2. The method for improving semantic segmentation of the image with fusion of the hole convolution and the multi-level feature information as claimed in claim 1, wherein: the specific implementation method of the S2 comprises the following steps:

s2.1, performing 1 × 1 convolution on the feature layer processed by the leap connection hole convolution module, combining the feature layer with the feature image extracted from the deepest layer, making up semantic information of the shallow feature image, and performing 1 × 1 convolution on the output feature image to serve as the layer to be output;

s2.2, combining the feature map output in the S2.1 with the feature image output by the previous module, making up the semantic information of the shallow feature image, and performing 1 × 1 convolution on the output feature map to serve as the layer output;

s2.3, performing bilinear interpolation double upsampling on the feature image output in the S2.2, combining the feature image with the feature image output by a previous module, making up semantic information of the shallow feature image, and performing 1 × 1 convolution on the output feature image to obtain the output feature image;

and S2.4, performing bilinear interpolation double upsampling on the feature image output in the S2.3, combining the feature image with the feature image output by the previous module, making up the semantic information of the shallow feature image, and performing 1 × 1 convolution on the output feature image to obtain the output feature image.
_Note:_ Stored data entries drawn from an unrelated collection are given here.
/-- GEN conditions of check 4: slot 2 rises, slot 7 lies below slot 2. -/
def State.keyGenBad (s : State) (t : Task) : Bool :=
  (t.keyTarget == 2 && t.keyGen ≤ (s.slot 2).gen) || (t.keyTarget == 7 && (s.slot 2).gen ≤ t.keyGen)

/-- Check 4 of R331 fails. -/
def State.unwrapFail (s : State) (t : Task) : State :=
  ((s.bump Od.unwrapFailCount).endIo t.id).complete t 0x5003 t.keyTarget t.keyParent

/-- KEY_DERIVE (R324, R331). -/
def execKeyDerive (task : Nat) (s : State) : Out :=
  .next <| s.whenReady task 0x60 fun s t =>
    match s.keyCheck t with
    | some (c, d, e) => s.complete t c d e
    | none =>
      if 56 < t.f 317 312 then s.malformed t
      else
        let p := s.slot t.keyParent
        let k : KeySlot := { key := Config.kdf p.key t.label t.context, keyId := derivedId p t.label t.context,
                             ops := t.keyOps, useMask := t.keyMask, gen := p.gen, parent := t.keyParent,
                             loader := some t.owner }
        (s.replaceSlot t.keyTarget (some k)).complete t 0

/-- The blob's Holding: a SCRATCH Holding of the task's job that covers 40 bytes at SRC_OFFSET. -/
def State.blobHolding (s : State) (t : Task) : Option Holding :=
  match s.holdingIn t.job (t.f 335 320) with
  | some h => if h.kind == 3 then some h else none
  | none => none

/-- Begin the read of the 40-byte blob of a KEY_UNWRAP or KEY_ROLLOVER. -/
def State.startBlob (s : State) (t : Task) : State :=
  match s.blobHolding t with
  | none => s.complete t 0x0033 (t.f 335 320)
  | some h =>
    if t.f 367 336 % 8 != 0 then s.malformed t
    else if h.bytes < t.f 367 336 + 40 then
      (s.bump Od.lengthMismatchCount).complete t 0x0018 0 0 (h.bytes - t.f 367 336)
    else if s.d2dDown then s.fail t 0x0021
    else (s.start t).startRead (.taskRead t.id) t.id h (t.f 367 336) 40

/-- The blob, once the read has ended. -/
def State.blobRead (s : State) (t : Task) : Option Bytes :=
  match s.taskBuf t.id with
  | some b => if b.waiting == 0 then some (s.bufBytes b) else none
  | none => none

/-- The pool keys derived from slot i, made DECRYPT only, now under another slot (R332, R333). -/
def State.decryptOnly (s : State) (i j : Nat) : State :=
  s.setSec fun x => { x with slots := x.slots.mapIdx (fun n (k : KeySlot) =>
    if 8 ≤ n && n < 48 && k.parent == i then { k with ops := k.ops &&& 2, parent := j } else k) }

/-- Load an unwrapped key. -/
def State.loadUnwrapped (s : State) (t : Task) (blob : Bytes) : State :=
  let kek := s.slot t.keyParent
  let i := t.keyTarget
  let k : KeySlot := { key := Config.unwrap kek.key blob, keyId := unwrappedId kek blob,
                       ops := if i == 7 then t.keyOps &&& 0x2A else t.keyOps, useMask := t.keyMask,
                       gen := if userSlot i then 0 else t.keyGen,
                       purpose := if i == 2 then 3 else if i == 7 then 16 else 0,
                       loader := if userSlot i then some t.owner else none }
  let s := s.replaceSlot i (some k)
  if i == 7 then s.decryptOnly 7 7 else s

/-- KEY_UNWRAP (R331, R333): first the checks and the read of the blob, then, when the blob is there, check 4 and the
load. -/
def execKeyUnwrap (task : Nat) (intact : Bool) (s : State) : Out :=
  .next <| match s.task? task with
    | none => s
    | some t =>
      if t.phase == .waiting then
        s.whenReady task 0x61 fun s t =>
          match s.keyCheck t with
          | some (c, d, e) => s.complete t c d e
          | none => if s.keyGenBad t then s.unwrapFail t else s.startBlob t
      else if t.type != 0x61 then s
      else match s.blobRead t with
        | none => s
        | some blob =>
          if s.alarmed then (s.endIo task).complete t 0x5005 s.battery.alarmSource
          else if !intact || s.keyGenBad t then s.unwrapFail t
          else ((s.endIo task).loadUnwrapped t blob).complete t 0

/-- KEY_ERASE (R331). -/
def execKeyErase (task : Nat) (s : State) : Out :=
  .next <| s.whenReady task 0x62 fun s t =>
    match s.keyCheck t with
    | some (c, d, e) => s.complete t c d e
    | none => (s.replaceSlot t.keyTarget none).complete t 0

/-- SWITCH_FRAME of the rollover that is pending, its blob read or still to be read (R355). -/
def State.pendingSwitch (s : State) : Option Nat :=
  match s.sec.rollover with
  | some r => some r.frame
  | none => (s.sched.tasks.find? (fun t => t.type == 0x63 && t.phase == .running)).map (fun t => t.f 447 384)

/-- KEY_ROLLOVER (R331, R332): the blob is held until SWITCH_FRAME, and the task with it. -/
def execKeyRollover (task : Nat) (s : State) : Out :=
  .next <| match s.task? task with
    | none => s
    | some t =>
      if t.phase == .waiting then
        s.whenReady task 0x63 fun s t =>
          match s.pendingSwitch with
          | some f => s.complete t 0x5006 0 (f % 2 ^ 32)
          | none =>
            match s.keyCheck t with
            | some (c, d, e) => s.complete t c d e
            | none => if s.keyGenBad t then s.unwrapFail t else s.startBlob t
      else if t.type != 0x63 || s.sec.rollover.isSome then s
      else match s.blobRead t with
        | none => s
        | some blob =>
          (s.freeBufs task).setSec fun x =>
            { x with rollover := some { task := task, frame := t.f 447 384, blob := blob, gen := t.keyGen,
                                        ops := t.keyOps, mask := t.keyMask } }

/-- KEY_ROLLOVER_SWITCH (R332): at SWITCH_FRAME slot 2 moves into slot 7 and the blob into slot 2. -/
def execKeyRolloverSwitch (intact : Bool) (s : State) : Out :=
  .next <| match s.sec.rollover with
    | none => s
    | some r =>
      if s.frame < r.frame then s
      else
        let kek := s.slot 1
        let s' := s.setSec fun x => { x with rollover := none }
        if !intact || kek.state == .empty || r.gen ≤ (s.slot 2).gen then
          match s'.task? r.task with
          | some t => s'.unwrapFail t
          | none => s'.bump Od.unwrapFailCount
        else
          let old := s.slot 2
          let s := s'.putSlot 7 (if old.state == .empty then {} else { old with purpose := 16 })
          let s := s.loadSlot 2 { key := Config.unwrap kek.key r.blob, keyId := unwrappedId kek r.blob, ops := r.ops,
                                  useMask := r.mask, gen := r.gen, purpose := 3 }
          let s := (s.decryptOnly 2 7).odSetP Od.ivEpochRandom 0
          let s := s.setService fun v => { v with newRoll := true }
          match s.task? r.task with
          | some t => s.complete t 0
          | none => s

/-- USAGE_LOAD_SWITCH (R336): at the boundary after the new load, encryption moves to it and the old load decrypts only. -/
def execUsageLoadSwitch (slot : BitVec 6) (s : State) : Out :=
  .next <| match (s.slot slot.toNat).newLoad with
    | some (_, f) =>
      if s.time.cycle == 0 && f < s.frame then
        s.setSec fun x => { x with slots := vmod x.slots slot.toNat (fun k => { k with ops := k.ops &&& 2, newLoad := none }) }
      else s
    | none => s

/-- IV_EPOCH drawn afresh in 2^31 to 2^32 - 2^24 (R335, R464). -/
def State.drawIvEpoch (s : State) : State :=
  let v := 2 ^ 31 + Config.drbg s.freeCtr % (2 ^ 31 - 2 ^ 24 + 1)
  (({ s with freeCtr := s.freeCtr + 1 }).odSetP Od.ivEpoch v).odSetP Od.ivEpochRandom 1

/-- IV_EPOCH_REDRAW (R464). -/
def execIvEpochRedraw (s : State) : Out :=
  .next <|
    if s.odGet Od.ivEpoch == 0xFFFFFFFF && s.service.newWrap && s.service.newRoll &&
        !(List.range 16).any (fun n => (s.slot (48 + n)).state != .empty) then
      s.drawIvEpoch.setService fun v => { v with newWrap := false, newRoll := false }
    else s

/-! Alarms (R353, R354) -/

/-- Every page message is abandoned and its output erased. -/
def CipherPage.abandon (p : CipherPage) : CipherPage :=
  { p with busy := false, suspended := false, fed := [], ended := false, taken := 0, since := 0, out := [] }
3. The method for improving semantic segmentation of the image with fusion of the hole convolution and the multi-level feature information as claimed in claim 1, wherein: in order to fuse feature images with different levels and different spatial information and semantic information at the same resolution, it is necessary to uniformly process an output feature image of multiple levels to a quarter size of an original resolution of the image through a bilinear interpolation method, and the specific implementation method of S3 includes the following steps:

s3.1, four times up-sampling the deepest output feature image by a bilinear interpolation method;

s3.2, the output characteristic image of the layer in the S2.1 is subjected to four-time up-sampling through a bilinear interpolation method;

s3.3, the output characteristic image of the layer in the S2.2 is subjected to four-time up-sampling through a bilinear interpolation method;

s3.4, performing up-sampling on the layer of output characteristic image in the S2.3 by twice through a bilinear interpolation method;

and S3.5, refining the boundary of the output characteristic images in S2.4, S3.1, S3.2, S3.3 and S3.4 by a BR module, fusing, performing up-sampling two steps of processing by 3 x 3 convolution and a bilinear interpolation method, and recovering to the original resolution of the images to obtain the final prediction segmentation image.
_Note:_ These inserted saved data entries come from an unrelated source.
-- ==== Sys2Proof/Machine/Gallery.lean ====
section
/-!
DEFINITION. The Gallery: addresses, the space its regions use, the error tracker and scrubber, row remapping and the remap
table (R185 to R203). GALLERY_UE and SCRUB_ROW, whose drop rules reach into other units, stand in Drop.lean.
-/
namespace Sys2Proof.Machine

/-! Addresses (Table 08-1) -/

/-- ROW of a Gallery address, which is also its slot. -/
def galRow (a : BitVec 35) : Nat := bitsOf a 34 20

/-- Channel of a Gallery address: die × 32 + bank (R185). -/
def galChannel (a : BitVec 35) : Nat := bitsOf a 14 13 * 32 + bitsOf a 12 8

/-- GRANULE of a Gallery address, within its row. -/
def galGranule (a : BitVec 35) : Nat := bitsOf a 19 15

/-- BYTE of a Gallery address, within its granule. -/
def galByte (a : BitVec 35) : Nat := bitsOf a 7 0

/-- Byte of the slot at a Gallery address (R186). -/
def slotByte (a : BitVec 35) : Nat := galGranule a * 32768 + galChannel a * 256 + galByte a

/-- Gallery address of a byte of a slot (R186): channel floor(b / 256) mod 128, granule floor(b / 32,768). -/
def slotAddr (slot b : Nat) : BitVec 35 :=
  BitVec.ofNat 35 (packFields [(8, b), (7, b / 256), (5, b / 32768), (15, slot)])

/-- Gallery address of a word of a row: 64 words to each of its 32 granules. -/
def wordAddr (channel row word : Nat) : BitVec 35 := slotAddr row (word / 64 * 32768 + channel * 256 + word % 64 * 4)

/-! Codewords (R192, R194) -/

/-- The codeword under which a 32-bit word is stored: data in [31:0], check bits in [38:32]. -/
def codeword (d : BitVec 32) : BitVec 39 := Config.checkBits d ++ d

/-- A word written poisoned: bits [38:37] inverted. -/
def poisonWord (d : BitVec 32) : BitVec 39 := codeword d ^^^ 0x6000000000

/-- What a consumer's check finds in a word that it reads. -/
inductive WordCheck
  | clean | corrected | poisoned | bad
  deriving DecidableEq, Repr

/-- The codewords that differ from a word in one bit, if there is one. -/
def nearWord (w : BitVec 39) : Bool :=
  (List.range 39).any (fun i => let v := w ^^^ (1#39 <<< i); v == codeword (v.extractLsb' 0 32))

/-- The check of a word (R192 to R194): it is a codeword, or a poisoned one, or one bit from a codeword, or uncorrectable. -/
def checkWord (w : BitVec 39) : WordCheck :=
  if w == codeword (w.extractLsb' 0 32) then .clean
  else if w == poisonWord (w.extractLsb' 0 32) then .poisoned
  else if nearWord w then .corrected else .bad

/-! Space (R187 to R191) -/

/-- 4 KiB units that an object takes (R189). -/
def unitsOf (n : Nat) : Nat := ceilDiv n 4096

/-- Sum of a list of counts. -/
def sumOf (l : List Nat) : Nat := l.foldl (· + ·) 0

/-- Slots that no region holds (R187). -/
def State.unassigned (s : State) : Nat :=
  32768 - s.odGet Od.slotRetireCount -
    (s.cfg Od.streamCredits + s.cfg Od.statsLeaves + s.cfg Od.ledgerLeaves + s.cfg Od.quarantineLeaves +
      s.cfg Od.egressLeaves + 128)

/-- STREAM credits in use: one for each Leaf fetched for a lane task (R27). -/
def State.streamUsed (s : State) : Nat :=
  (s.update.streams.filter (fun b => s.sched.tasks.any (fun t =>
    !b.side && t.id == b.task && (t.type == 0x11 || t.type == 0x12 || t.type == 0x16)))).length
4. The method for improving semantic segmentation of the image with fusion of the hole convolution and the multi-level feature information as claimed in claim 1, wherein: the specific implementation method of the S4 comprises the following steps:

s4.1, calculating the cross entropy loss of the segmentation prediction graph and the standard segmentation graph in the data set, updating the parameter weight in the model by using a back propagation algorithm, and training by a training set in the data set to obtain a final semantic segmentation model;

and S4.2, predicting the performance by using the mIoU index test model by using the data set.